▶ Problem
List each line of the data that holds the word "endsIn".
────────────────────
/-- DriverStateMachine, SinkOnlyGrows: a step from each state of the driver. -/
theorem wit_DriverStateMachine :
    step (driving (.finished .ok)) = .next (driving (.finished .ok)) ∧
      (endsIn (step { driving (.reading .encoding) with source := [0x41#8] }) fun t => t.driver == .working .encoding [0x41#8]) = true ∧
      (endsIn (step (driving (.working .encoding [0x41#8]))) fun t => t.driver == .writing .encoding) = true ∧
      (endsIn (step (driving (.writing .encoding))) fun t => t.driver == .reading .encoding) = true :=
  ⟨rfl, by decide, by decide, by decide⟩

/-- EncodingDriverOutput, StreamRoundTrip. -/
theorem wit_EncodingDriverOutput :
    (invoking .encoding [0x41#8]).driver.running = false ∧
      (invoking .encoding [0x41#8]).program = .perform .encoding :: [] ∧ (invoking .encoding [0x41#8]).sourcePos = 0 ∧
      (invoking .encoding [0x41#8]).sink = [] ∧ NoStreamFailure (invoking .encoding [0x41#8]) :=
  ⟨rfl, rfl, rfl, rfl, by decide, by decide⟩

/-- WholeFramesDecode, and the second half of StreamRoundTrip. -/
theorem wit_WholeFramesDecode :
    (invoking .decoding [0x02#8, 0x41#8]).driver.running = false ∧
      (invoking .decoding [0x02#8, 0x41#8]).program = .perform .decoding :: [] ∧
      (invoking .decoding [0x02#8, 0x41#8]).sourcePos = 0 ∧ NoStreamFailure (invoking .decoding [0x02#8, 0x41#8]) ∧
      (∀ r ∈ [(⟨2#8, 0x41#8⟩ : Run)], r.wf = true) ∧
      (invoking .decoding [0x02#8, 0x41#8]).source = framesSerialize [⟨2#8, 0x41#8⟩] :=
  ⟨rfl, rfl, rfl, ⟨by decide, by decide⟩, by decide, rfl⟩

/-- DriverReturns: a driver at work on a chunk meets the invariant. -/
theorem wit_DriverReturns :
    Inv (driving (.working .encoding [0x41#8])) ∧ (driving (.working .encoding [0x41#8])).driver.running = true := by
  refine ⟨⟨⟨by decide, by decide, by decide⟩, ⟨by decide, by decide, by decide, by decide⟩,
    ⟨by decide, by decide, by decide, by decide, by decide, by decide⟩, ⟨by decide, by decide, by decide, by decide⟩,
    ⟨by decide, rfl, rfl, rfl, rfl⟩, ⟨by decide, by decide, ?_⟩⟩, rfl⟩
  intro d c h
  cases h
  decide

end Sys2Proof.Tests
end

/-! ## Proofs of the family 00_scope: the invariant

SUPPORT for O40 and O43. The invariant `Inv` is the legal block, `BlockLegal`, and the legal driver. The block part is kept by
every single move of `KeptByMoves`; the driver part is not (a command line of a driver passes through a state with `BUSY = 1`),
so it is shown of whole steps. -/

namespace Sys2Proof.Machine

section

variable {cfg : Config} {s t : State cfg}

/-! ### Filled buffers -/

/-- A buffer of `cap` entries in canonical form whose first `n` entries have been written. -/
structure Memory.Filled {α : Type} (cap : Nat) (m : Memory α) (n : Nat) : Prop where
  wf : Memory.wf m
  lt : ∀ c ∈ m, c.1 < cap
  le : n ≤ cap
  listed : ∀ i < n, (Memory.get? m i).isSome = true

section

variable {α : Type} {cap n k : Nat} {m : Memory α}

theorem Memory.Filled.nil : Memory.Filled cap ([] : Memory α) 0 :=
  ⟨List.Pairwise.nil, by simp, Nat.zero_le _, by simp⟩

/-- How far a buffer is filled is told by any number of first entries that have been written. -/
theorem Memory.Filled.of_listed (h : Memory.Filled cap m n) (hk : k ≤ cap)
    (hl : ∀ i < k, (Memory.get? m i).isSome = true) : Memory.Filled cap m k :=
  ⟨h.wf, h.lt, hk, hl⟩

theorem Memory.isSome_get?_set {i j : Nat} {v : α} (h : (Memory.get? m j).isSome = true) :
    (Memory.get? (Memory.set m i v) j).isSome = true := by
  rw [Memory.get?_set]
  split <;> simp [h]

/-- A write inside the buffer forgets no entry. -/
theorem Memory.Filled.set (h : Memory.Filled cap m n) {i : Nat} (hi : i < cap) (v : α) :
    Memory.Filled cap (Memory.set m i v) n where
  wf := Memory.set_wf h.wf i v
  lt c hc := by
    rcases Memory.mem_set hc with rfl | hc
    · exact hi
    · exact h.lt c hc
  le := h.le
  listed j hj := Memory.isSome_get?_set (h.listed j hj)

/-- A write right after the first `n` written entries makes it `n + 1`. -/
theorem Memory.listed_set_succ (h : ∀ i < n, (Memory.get? m i).isSome = true) (v : α) :
    ∀ i < n + 1, (Memory.get? (Memory.set m n v) i).isSome = true := by
  intro i hi
  rcases Nat.lt_succ_iff_lt_or_eq.mp hi with hi | rfl
  · exact Memory.isSome_get?_set (h i hi)
  · simp

/-- A result that fits is written from index 0 on. -/
theorem Memory.Filled.overwrite (h : Memory.Filled cap m n) {vs : List α} (hv : vs.length ≤ cap) :
    Memory.Filled cap (Memory.overwrite m vs) vs.length where
  wf := Memory.overwrite_wf h.wf vs
  lt c hc := by
    rcases Memory.mem_overwrite hc with ⟨hc, -⟩ | hc
    · omega
    · exact h.lt c hc
  le := hv
  listed i hi := by rw [Memory.get?_overwrite, if_pos hi]; simp [hi]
────────────────────
▶ Response to this task
      (endsIn (step { driving (.reading .encoding) with source := [0x41#8] }) fun t => t.driver == .working .encoding [0x41#8]) = true ∧
      (endsIn (step (driving (.working .encoding [0x41#8]))) fun t => t.driver == .writing .encoding) = true ∧
      (endsIn (step (driving (.writing .encoding))) fun t => t.driver == .reading .encoding) = true :=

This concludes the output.